[Records from a data source]
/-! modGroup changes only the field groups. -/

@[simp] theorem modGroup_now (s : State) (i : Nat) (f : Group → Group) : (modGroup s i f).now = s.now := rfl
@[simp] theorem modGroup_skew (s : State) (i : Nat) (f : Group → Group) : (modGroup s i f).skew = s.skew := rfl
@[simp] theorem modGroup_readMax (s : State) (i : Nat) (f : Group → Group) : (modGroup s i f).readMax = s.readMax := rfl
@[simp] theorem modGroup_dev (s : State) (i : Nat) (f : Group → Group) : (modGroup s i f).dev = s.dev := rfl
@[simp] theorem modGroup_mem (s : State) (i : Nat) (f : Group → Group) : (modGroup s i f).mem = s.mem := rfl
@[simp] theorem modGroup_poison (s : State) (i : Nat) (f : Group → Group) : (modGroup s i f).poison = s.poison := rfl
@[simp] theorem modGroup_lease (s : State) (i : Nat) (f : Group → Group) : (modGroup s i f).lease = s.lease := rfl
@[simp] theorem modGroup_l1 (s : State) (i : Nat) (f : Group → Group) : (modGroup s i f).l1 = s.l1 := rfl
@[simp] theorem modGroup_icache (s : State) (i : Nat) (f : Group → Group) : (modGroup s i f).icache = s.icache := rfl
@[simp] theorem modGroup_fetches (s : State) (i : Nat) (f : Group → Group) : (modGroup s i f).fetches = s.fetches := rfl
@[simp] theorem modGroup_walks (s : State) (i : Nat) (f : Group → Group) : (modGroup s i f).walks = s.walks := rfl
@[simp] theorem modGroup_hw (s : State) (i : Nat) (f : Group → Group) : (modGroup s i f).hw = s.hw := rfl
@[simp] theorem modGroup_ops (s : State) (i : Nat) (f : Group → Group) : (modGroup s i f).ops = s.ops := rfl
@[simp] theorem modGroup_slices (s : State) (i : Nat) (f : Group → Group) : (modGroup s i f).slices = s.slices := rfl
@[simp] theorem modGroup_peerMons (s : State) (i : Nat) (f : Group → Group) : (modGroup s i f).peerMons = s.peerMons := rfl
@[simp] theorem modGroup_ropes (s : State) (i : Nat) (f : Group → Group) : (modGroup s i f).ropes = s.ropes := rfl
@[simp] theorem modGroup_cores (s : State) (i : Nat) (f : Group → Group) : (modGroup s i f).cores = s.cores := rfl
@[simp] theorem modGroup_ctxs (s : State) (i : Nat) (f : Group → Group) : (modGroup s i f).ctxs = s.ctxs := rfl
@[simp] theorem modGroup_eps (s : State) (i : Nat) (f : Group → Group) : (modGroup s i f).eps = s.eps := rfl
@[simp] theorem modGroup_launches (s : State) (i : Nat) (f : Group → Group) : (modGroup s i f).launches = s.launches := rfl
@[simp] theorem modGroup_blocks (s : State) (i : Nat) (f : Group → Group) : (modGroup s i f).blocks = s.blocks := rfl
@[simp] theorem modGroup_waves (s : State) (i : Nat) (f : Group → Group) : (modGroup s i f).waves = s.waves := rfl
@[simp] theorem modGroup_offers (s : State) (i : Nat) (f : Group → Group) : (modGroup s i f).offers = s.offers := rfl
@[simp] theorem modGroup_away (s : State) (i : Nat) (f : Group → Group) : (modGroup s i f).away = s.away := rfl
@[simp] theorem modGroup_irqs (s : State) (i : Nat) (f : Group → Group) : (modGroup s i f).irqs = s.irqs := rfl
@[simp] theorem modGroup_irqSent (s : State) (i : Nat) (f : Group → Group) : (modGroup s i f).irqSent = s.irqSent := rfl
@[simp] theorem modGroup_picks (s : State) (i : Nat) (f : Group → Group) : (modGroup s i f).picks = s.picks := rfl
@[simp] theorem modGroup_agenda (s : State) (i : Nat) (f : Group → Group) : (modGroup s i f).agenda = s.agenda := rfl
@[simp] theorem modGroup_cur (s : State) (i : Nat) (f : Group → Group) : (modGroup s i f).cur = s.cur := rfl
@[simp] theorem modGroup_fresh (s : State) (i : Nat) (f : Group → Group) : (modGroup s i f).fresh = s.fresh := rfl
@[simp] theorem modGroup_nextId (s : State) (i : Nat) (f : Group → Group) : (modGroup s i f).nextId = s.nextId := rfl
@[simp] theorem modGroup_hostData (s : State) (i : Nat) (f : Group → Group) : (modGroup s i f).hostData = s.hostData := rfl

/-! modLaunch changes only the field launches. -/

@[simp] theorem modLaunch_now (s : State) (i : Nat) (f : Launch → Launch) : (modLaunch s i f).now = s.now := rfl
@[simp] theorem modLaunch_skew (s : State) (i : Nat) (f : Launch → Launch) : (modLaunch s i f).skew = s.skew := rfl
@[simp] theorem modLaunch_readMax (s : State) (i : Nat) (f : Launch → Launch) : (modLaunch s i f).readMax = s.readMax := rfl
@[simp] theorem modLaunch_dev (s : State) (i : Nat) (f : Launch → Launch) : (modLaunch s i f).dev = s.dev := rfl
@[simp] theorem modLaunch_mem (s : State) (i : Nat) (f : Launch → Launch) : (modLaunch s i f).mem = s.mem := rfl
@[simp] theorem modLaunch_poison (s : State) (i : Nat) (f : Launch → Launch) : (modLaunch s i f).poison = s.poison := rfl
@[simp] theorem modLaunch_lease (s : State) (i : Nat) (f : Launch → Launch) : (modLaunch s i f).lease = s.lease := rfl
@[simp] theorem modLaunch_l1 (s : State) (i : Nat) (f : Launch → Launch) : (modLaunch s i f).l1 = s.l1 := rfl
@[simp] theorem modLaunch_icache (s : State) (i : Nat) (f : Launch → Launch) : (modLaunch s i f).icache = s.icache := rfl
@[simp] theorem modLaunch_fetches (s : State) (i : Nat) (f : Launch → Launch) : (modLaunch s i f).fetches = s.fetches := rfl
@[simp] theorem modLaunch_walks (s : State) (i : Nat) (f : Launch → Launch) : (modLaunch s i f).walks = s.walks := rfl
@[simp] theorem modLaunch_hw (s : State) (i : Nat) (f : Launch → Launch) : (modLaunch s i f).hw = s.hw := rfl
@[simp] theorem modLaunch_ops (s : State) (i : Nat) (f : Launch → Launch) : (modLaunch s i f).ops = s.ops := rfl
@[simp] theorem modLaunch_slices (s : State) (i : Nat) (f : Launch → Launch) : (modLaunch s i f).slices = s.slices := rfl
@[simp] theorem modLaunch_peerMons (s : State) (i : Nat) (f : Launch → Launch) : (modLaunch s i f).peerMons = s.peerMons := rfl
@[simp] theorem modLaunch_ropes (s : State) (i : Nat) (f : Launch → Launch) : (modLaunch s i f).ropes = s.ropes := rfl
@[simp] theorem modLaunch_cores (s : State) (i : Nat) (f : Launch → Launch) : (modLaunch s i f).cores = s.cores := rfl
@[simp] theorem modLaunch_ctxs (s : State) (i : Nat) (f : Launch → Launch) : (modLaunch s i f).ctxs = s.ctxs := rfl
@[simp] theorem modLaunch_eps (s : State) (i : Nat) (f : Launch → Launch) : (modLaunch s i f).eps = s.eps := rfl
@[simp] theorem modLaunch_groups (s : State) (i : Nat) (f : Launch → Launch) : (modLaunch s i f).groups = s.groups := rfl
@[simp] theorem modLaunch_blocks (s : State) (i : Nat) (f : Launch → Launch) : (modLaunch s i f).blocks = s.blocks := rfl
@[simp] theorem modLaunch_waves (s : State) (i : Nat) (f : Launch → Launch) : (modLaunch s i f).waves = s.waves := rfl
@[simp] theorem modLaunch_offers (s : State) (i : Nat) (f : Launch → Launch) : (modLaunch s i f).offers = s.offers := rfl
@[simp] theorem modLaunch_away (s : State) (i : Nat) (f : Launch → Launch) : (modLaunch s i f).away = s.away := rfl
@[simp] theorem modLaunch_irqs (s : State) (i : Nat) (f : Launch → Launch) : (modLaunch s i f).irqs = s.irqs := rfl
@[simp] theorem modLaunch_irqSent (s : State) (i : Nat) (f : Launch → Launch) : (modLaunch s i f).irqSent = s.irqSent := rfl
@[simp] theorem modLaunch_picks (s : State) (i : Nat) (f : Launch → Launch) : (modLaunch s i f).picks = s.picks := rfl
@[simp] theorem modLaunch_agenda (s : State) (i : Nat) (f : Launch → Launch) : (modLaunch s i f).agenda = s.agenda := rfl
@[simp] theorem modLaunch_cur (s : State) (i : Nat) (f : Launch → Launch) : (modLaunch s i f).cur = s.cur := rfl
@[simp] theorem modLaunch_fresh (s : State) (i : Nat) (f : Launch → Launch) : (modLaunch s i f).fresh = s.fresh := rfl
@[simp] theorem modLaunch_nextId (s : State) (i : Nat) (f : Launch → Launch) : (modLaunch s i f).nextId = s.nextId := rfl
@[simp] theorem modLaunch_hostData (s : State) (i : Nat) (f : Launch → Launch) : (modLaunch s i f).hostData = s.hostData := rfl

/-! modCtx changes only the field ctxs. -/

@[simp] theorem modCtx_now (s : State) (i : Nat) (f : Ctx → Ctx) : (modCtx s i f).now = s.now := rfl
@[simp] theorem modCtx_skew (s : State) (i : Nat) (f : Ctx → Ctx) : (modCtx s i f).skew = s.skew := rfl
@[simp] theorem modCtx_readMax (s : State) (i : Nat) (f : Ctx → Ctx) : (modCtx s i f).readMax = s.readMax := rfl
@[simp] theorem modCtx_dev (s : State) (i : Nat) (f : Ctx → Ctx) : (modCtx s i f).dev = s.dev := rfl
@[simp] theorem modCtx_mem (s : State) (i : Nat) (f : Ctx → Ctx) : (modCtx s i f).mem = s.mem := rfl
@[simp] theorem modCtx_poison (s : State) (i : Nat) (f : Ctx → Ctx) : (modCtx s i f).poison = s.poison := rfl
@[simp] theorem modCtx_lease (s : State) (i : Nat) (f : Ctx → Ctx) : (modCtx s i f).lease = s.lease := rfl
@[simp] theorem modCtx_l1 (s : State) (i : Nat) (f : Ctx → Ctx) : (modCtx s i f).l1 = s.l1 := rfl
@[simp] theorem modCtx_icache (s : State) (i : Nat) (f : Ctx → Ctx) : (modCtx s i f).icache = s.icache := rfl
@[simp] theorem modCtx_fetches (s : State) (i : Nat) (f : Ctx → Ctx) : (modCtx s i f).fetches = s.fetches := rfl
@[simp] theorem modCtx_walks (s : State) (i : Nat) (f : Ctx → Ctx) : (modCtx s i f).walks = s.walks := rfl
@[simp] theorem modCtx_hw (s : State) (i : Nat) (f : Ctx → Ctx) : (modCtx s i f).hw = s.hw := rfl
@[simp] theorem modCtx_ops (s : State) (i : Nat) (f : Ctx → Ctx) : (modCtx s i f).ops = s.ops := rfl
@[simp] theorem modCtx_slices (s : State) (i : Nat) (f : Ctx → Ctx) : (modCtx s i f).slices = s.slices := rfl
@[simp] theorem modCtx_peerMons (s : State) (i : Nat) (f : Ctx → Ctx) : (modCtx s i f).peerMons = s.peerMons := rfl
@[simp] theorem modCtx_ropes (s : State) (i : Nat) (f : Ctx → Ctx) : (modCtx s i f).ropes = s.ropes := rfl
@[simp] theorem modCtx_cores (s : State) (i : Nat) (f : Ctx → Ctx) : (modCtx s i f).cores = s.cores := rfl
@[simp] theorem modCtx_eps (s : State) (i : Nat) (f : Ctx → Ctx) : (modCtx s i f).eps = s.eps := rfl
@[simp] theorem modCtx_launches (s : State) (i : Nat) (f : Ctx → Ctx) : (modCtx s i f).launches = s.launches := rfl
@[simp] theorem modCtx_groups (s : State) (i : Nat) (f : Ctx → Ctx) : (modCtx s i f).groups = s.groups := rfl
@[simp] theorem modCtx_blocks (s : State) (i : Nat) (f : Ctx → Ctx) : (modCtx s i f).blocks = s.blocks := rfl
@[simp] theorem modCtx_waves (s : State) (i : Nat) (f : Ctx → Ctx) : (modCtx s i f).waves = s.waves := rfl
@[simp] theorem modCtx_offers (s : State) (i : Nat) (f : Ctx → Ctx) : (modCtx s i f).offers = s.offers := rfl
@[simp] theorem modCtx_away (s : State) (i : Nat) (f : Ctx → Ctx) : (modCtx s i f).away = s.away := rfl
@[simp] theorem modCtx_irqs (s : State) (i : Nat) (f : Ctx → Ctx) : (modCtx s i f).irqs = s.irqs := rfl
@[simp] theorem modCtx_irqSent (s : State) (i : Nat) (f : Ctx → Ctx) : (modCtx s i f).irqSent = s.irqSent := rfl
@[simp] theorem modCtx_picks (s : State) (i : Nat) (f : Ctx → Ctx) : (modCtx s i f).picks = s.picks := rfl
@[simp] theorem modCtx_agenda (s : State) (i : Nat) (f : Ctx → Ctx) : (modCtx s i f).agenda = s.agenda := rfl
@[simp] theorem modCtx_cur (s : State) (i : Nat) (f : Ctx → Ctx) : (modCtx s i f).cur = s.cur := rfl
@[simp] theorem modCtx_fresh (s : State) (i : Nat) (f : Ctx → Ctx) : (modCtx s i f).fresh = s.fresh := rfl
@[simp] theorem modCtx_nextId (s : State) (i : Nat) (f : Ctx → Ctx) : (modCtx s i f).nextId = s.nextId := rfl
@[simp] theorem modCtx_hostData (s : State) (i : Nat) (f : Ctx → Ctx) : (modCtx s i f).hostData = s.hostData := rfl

_WORK REQUEST:_ Among the entries above, how many lines include the word "away"? Give the number with no comment.

_EXERCISE RESPONSE:_ 3